#### Exercise brief:
One part of the entries below is wanted: the lines from the one containing "namespace Sys2Proof.Machine" through the one containing "def execAmaxDataWrite (by_". Write those out exactly and nothing else.

Stored items from a collection
────────────────────────────────────────

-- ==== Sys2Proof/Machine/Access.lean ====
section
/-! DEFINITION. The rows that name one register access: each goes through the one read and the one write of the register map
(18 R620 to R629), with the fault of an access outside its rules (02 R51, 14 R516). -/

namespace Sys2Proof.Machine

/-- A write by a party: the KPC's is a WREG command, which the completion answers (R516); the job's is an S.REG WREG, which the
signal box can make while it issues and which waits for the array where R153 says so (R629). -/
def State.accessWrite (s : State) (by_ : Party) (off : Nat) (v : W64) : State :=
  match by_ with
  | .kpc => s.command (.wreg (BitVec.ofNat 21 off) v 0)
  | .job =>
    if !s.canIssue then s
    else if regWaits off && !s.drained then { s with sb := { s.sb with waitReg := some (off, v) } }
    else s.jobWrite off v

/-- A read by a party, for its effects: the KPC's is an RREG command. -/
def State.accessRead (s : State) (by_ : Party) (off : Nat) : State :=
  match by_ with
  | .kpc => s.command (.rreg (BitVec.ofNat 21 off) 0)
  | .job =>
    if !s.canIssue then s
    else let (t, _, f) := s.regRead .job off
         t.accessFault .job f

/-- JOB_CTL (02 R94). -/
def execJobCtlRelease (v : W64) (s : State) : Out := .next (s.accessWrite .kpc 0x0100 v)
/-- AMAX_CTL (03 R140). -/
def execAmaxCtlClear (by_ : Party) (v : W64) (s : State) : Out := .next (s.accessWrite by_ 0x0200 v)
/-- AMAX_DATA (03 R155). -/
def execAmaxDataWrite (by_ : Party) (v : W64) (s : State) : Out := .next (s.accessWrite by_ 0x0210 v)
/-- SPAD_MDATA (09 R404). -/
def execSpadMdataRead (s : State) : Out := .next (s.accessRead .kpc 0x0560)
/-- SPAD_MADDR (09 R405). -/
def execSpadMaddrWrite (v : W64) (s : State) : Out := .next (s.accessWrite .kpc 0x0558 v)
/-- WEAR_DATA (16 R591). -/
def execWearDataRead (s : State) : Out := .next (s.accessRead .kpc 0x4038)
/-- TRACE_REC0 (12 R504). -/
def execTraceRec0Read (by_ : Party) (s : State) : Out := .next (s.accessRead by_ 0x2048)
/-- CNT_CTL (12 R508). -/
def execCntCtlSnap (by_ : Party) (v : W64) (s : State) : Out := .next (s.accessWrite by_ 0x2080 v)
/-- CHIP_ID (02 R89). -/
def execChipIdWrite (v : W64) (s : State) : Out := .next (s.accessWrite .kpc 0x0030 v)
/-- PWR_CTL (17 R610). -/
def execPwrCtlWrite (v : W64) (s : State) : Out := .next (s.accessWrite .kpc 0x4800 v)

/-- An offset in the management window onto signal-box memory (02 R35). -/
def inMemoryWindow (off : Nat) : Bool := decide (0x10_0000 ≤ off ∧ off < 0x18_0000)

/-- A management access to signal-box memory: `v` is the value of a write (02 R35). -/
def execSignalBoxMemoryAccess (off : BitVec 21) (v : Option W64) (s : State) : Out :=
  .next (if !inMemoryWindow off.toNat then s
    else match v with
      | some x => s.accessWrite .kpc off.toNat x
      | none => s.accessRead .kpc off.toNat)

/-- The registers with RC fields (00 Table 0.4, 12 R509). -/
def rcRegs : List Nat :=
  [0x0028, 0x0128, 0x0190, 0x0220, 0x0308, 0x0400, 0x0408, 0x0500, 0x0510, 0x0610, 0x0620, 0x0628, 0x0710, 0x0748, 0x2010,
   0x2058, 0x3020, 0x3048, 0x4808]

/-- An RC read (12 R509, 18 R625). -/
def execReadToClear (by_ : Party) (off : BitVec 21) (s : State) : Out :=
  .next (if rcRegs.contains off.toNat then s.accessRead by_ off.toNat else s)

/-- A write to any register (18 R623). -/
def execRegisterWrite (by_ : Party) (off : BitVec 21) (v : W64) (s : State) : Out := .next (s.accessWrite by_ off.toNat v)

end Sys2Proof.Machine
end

────────────────────────────────────────

#### Answer for this exercise:
namespace Sys2Proof.Machine

/-- A write by a party: the KPC's is a WREG command, which the completion answers (R516); the job's is an S.REG WREG, which the
signal box can make while it issues and which waits for the array where R153 says so (R629). -/
def State.accessWrite (s : State) (by_ : Party) (off : Nat) (v : W64) : State :=
  match by_ with
  | .kpc => s.command (.wreg (BitVec.ofNat 21 off) v 0)
  | .job =>
    if !s.canIssue then s
    else if regWaits off && !s.drained then { s with sb := { s.sb with waitReg := some (off, v) } }
    else s.jobWrite off v

/-- A read by a party, for its effects: the KPC's is an RREG command. -/
def State.accessRead (s : State) (by_ : Party) (off : Nat) : State :=
  match by_ with
  | .kpc => s.command (.rreg (BitVec.ofNat 21 off) 0)
  | .job =>
    if !s.canIssue then s
    else let (t, _, f) := s.regRead .job off
         t.accessFault .job f

/-- JOB_CTL (02 R94). -/
def execJobCtlRelease (v : W64) (s : State) : Out := .next (s.accessWrite .kpc 0x0100 v)
/-- AMAX_CTL (03 R140). -/
def execAmaxCtlClear (by_ : Party) (v : W64) (s : State) : Out := .next (s.accessWrite by_ 0x0200 v)
/-- AMAX_DATA (03 R155). -/
def execAmaxDataWrite (by_ : Party) (v : W64) (s : State) : Out := .next (s.accessWrite by_ 0x0210 v)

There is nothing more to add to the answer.